▶ _EXERCISE GOAL_:
Using the records that appear below, write out exactly the lines from the one with "checks is the" through the one with "its lowest denied", keeping both end lines.

▶ _SOURCE MATERIAL_:
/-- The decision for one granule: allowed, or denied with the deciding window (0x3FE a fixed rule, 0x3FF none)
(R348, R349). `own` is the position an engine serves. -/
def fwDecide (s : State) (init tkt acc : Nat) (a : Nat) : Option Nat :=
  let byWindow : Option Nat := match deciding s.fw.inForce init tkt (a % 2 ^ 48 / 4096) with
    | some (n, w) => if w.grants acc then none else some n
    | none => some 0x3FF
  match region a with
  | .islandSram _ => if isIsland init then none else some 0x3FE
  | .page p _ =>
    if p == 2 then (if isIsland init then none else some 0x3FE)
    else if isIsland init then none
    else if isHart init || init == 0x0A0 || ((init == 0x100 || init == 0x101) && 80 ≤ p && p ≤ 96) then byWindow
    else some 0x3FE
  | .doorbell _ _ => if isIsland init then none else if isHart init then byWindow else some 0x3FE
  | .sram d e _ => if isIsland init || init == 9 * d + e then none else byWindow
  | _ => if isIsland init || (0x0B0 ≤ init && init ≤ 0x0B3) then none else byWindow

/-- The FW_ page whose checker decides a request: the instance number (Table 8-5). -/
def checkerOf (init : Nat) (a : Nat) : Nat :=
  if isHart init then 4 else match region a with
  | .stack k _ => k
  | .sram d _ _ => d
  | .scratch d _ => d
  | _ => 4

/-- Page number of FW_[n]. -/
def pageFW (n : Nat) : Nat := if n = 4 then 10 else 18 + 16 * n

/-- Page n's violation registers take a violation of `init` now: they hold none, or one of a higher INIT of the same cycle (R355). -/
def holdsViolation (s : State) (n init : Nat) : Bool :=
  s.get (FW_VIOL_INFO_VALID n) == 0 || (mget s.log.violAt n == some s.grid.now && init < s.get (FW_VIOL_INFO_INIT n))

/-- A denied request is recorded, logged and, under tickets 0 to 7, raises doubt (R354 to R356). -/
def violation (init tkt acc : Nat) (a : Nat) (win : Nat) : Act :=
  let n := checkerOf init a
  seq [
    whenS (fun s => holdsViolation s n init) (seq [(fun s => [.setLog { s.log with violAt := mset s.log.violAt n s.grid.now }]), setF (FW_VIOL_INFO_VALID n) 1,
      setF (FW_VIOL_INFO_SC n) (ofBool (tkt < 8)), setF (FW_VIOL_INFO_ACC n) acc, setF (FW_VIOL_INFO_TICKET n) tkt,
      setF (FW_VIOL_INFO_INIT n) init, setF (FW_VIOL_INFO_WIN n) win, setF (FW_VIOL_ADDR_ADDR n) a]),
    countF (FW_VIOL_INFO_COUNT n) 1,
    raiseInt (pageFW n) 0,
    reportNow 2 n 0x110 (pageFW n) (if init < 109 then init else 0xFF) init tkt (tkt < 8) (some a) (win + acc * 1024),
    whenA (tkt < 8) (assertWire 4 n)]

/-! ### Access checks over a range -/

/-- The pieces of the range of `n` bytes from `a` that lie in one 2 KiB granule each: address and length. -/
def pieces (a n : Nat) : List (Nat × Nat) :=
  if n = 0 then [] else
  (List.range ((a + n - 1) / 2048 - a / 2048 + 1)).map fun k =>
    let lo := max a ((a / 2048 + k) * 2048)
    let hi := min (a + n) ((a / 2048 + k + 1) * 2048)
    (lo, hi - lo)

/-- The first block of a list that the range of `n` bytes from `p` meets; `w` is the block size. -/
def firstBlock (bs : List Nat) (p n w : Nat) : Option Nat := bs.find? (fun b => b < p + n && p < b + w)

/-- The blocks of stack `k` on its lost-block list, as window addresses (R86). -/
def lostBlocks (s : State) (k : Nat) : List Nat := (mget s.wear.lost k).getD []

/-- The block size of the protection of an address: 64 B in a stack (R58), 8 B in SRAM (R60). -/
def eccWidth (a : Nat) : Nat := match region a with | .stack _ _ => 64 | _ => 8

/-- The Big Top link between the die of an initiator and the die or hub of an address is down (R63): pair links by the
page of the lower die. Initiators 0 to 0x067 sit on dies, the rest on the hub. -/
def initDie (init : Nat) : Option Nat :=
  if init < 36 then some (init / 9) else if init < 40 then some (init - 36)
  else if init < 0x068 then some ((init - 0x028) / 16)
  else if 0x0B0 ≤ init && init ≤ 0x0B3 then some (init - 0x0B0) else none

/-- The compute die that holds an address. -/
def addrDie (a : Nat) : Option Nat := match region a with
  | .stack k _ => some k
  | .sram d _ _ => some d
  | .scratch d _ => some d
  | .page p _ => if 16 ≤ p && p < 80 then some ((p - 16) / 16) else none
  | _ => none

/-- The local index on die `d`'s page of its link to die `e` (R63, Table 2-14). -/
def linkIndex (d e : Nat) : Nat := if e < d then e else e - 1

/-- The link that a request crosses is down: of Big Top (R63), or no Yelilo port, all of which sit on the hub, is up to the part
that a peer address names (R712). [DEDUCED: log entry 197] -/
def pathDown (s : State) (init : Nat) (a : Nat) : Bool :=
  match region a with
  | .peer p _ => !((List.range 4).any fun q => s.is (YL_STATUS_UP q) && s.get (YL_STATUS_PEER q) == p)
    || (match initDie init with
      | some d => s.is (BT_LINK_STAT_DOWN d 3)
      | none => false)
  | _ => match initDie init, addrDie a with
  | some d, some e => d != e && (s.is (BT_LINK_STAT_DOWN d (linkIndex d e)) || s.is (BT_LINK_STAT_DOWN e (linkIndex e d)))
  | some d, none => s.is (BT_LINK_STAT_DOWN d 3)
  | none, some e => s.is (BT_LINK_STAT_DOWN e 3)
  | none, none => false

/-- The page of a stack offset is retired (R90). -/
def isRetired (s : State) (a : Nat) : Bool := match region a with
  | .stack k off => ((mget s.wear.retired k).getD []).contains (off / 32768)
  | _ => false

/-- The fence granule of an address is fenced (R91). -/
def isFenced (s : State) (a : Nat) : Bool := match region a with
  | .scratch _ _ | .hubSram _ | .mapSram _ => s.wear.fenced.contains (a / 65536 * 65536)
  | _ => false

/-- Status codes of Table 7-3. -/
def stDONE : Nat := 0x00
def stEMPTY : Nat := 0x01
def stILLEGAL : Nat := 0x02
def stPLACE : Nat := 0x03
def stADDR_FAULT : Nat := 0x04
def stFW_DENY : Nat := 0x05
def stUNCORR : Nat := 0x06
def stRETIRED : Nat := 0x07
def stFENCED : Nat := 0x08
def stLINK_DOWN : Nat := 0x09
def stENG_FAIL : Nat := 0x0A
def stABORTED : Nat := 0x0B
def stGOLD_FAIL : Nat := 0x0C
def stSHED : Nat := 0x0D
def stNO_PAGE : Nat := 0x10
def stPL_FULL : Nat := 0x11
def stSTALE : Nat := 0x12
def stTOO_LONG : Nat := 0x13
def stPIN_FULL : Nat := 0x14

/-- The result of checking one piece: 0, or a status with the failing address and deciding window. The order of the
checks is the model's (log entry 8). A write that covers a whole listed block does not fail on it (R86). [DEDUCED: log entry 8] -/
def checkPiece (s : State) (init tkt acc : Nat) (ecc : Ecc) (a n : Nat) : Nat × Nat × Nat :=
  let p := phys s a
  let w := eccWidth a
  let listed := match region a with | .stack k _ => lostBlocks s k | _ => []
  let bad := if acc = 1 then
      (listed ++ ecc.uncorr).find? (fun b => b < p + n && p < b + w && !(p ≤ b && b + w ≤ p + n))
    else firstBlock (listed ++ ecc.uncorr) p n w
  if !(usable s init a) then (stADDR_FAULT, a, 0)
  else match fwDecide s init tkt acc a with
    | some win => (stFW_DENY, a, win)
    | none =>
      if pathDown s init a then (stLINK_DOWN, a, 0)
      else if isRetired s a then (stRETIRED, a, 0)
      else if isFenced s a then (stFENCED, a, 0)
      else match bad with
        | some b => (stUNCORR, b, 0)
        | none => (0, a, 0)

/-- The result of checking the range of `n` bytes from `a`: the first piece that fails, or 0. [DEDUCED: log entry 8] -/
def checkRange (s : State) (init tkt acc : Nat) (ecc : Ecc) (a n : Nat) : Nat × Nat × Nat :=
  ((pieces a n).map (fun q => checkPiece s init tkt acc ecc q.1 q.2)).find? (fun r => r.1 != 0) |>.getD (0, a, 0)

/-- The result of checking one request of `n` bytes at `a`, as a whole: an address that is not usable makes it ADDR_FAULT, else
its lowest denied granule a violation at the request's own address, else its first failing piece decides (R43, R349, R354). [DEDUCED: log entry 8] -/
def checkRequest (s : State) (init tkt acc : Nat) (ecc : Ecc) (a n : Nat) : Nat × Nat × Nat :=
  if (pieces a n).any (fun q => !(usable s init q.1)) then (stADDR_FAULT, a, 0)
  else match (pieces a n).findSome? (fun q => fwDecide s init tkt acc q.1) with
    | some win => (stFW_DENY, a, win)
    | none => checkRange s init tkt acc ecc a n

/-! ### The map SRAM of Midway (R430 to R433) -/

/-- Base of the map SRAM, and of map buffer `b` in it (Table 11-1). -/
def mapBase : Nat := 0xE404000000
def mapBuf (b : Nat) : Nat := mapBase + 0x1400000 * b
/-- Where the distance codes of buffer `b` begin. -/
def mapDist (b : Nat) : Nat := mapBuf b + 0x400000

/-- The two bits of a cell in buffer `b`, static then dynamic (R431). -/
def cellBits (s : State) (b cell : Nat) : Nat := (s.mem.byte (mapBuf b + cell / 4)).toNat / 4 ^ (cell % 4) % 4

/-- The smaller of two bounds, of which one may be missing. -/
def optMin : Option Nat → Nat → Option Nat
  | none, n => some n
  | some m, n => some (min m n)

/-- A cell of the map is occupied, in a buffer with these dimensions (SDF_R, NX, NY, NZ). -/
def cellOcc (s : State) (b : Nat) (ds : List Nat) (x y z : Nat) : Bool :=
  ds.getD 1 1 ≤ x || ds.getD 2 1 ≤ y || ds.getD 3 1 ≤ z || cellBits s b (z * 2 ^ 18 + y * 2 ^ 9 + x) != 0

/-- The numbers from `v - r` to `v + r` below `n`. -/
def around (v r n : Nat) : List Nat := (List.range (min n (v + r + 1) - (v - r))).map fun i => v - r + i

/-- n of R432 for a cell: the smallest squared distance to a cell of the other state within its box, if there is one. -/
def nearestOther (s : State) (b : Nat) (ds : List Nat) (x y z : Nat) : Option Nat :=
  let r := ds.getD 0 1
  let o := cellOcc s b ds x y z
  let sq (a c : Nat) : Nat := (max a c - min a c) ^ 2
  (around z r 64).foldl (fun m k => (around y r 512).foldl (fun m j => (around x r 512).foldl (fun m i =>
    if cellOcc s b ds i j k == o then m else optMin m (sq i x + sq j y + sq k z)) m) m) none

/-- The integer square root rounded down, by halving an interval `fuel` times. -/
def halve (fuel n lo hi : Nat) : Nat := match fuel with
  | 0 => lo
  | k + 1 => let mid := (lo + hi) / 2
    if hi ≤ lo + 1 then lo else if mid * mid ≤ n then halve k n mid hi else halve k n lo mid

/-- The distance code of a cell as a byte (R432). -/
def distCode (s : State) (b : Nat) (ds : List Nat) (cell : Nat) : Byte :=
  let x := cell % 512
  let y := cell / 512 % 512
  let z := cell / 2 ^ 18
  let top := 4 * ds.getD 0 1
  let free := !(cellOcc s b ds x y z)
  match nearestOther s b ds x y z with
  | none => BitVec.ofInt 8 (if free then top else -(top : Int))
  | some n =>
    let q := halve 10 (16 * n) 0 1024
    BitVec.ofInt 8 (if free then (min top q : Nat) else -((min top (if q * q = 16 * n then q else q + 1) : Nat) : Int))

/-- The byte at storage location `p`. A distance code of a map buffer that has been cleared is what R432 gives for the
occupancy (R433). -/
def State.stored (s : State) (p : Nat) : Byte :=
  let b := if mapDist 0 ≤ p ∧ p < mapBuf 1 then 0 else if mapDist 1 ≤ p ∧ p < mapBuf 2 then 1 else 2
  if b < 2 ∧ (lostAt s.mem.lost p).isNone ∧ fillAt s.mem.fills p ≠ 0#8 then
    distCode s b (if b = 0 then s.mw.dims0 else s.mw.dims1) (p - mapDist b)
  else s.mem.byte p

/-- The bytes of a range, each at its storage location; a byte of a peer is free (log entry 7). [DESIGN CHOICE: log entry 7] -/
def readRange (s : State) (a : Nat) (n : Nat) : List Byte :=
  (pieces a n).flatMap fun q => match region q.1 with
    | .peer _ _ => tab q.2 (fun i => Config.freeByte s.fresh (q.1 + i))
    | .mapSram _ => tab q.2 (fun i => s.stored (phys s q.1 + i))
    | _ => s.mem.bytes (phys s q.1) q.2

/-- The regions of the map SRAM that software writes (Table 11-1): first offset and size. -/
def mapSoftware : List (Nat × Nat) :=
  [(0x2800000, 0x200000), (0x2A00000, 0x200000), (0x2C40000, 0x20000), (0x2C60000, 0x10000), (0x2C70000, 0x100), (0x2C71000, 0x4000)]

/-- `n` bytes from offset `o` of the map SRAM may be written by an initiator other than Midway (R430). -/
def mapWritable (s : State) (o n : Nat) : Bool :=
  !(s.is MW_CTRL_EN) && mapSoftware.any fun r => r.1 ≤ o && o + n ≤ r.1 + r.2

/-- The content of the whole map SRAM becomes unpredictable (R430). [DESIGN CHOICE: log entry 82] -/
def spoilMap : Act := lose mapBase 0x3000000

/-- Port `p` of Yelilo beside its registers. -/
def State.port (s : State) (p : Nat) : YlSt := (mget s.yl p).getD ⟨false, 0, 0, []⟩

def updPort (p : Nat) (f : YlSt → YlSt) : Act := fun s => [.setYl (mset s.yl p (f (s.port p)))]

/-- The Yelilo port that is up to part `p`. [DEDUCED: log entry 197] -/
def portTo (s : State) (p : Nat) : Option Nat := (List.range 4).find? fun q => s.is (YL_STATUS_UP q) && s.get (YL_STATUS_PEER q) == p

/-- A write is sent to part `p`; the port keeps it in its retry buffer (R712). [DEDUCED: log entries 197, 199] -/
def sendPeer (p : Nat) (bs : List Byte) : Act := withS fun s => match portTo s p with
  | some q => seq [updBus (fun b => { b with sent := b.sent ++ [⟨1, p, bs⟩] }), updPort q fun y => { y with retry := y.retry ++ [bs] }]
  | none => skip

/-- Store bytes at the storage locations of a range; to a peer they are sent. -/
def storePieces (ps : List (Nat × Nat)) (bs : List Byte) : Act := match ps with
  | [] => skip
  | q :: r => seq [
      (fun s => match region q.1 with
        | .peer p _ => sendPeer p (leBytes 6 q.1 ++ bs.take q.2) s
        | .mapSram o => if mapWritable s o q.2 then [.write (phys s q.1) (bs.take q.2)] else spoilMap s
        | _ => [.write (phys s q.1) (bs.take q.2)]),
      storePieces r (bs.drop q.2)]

▶ _RESULT_:
checks is the model's (log entry 8). A write that covers a whole listed block does not fail on it (R86). [DEDUCED: log entry 8] -/
def checkPiece (s : State) (init tkt acc : Nat) (ecc : Ecc) (a n : Nat) : Nat × Nat × Nat :=
  let p := phys s a
  let w := eccWidth a
  let listed := match region a with | .stack k _ => lostBlocks s k | _ => []
  let bad := if acc = 1 then
      (listed ++ ecc.uncorr).find? (fun b => b < p + n && p < b + w && !(p ≤ b && b + w ≤ p + n))
    else firstBlock (listed ++ ecc.uncorr) p n w
  if !(usable s init a) then (stADDR_FAULT, a, 0)
  else match fwDecide s init tkt acc a with
    | some win => (stFW_DENY, a, win)
    | none =>
      if pathDown s init a then (stLINK_DOWN, a, 0)
      else if isRetired s a then (stRETIRED, a, 0)
      else if isFenced s a then (stFENCED, a, 0)
      else match bad with
        | some b => (stUNCORR, b, 0)
        | none => (0, a, 0)

/-- The result of checking the range of `n` bytes from `a`: the first piece that fails, or 0. [DEDUCED: log entry 8] -/
def checkRange (s : State) (init tkt acc : Nat) (ecc : Ecc) (a n : Nat) : Nat × Nat × Nat :=
  ((pieces a n).map (fun q => checkPiece s init tkt acc ecc q.1 q.2)).find? (fun r => r.1 != 0) |>.getD (0, a, 0)

/-- The result of checking one request of `n` bytes at `a`, as a whole: an address that is not usable makes it ADDR_FAULT, else
its lowest denied granule a violation at the request's own address, else its first failing piece decides (R43, R349, R354). [DEDUCED: log entry 8] -/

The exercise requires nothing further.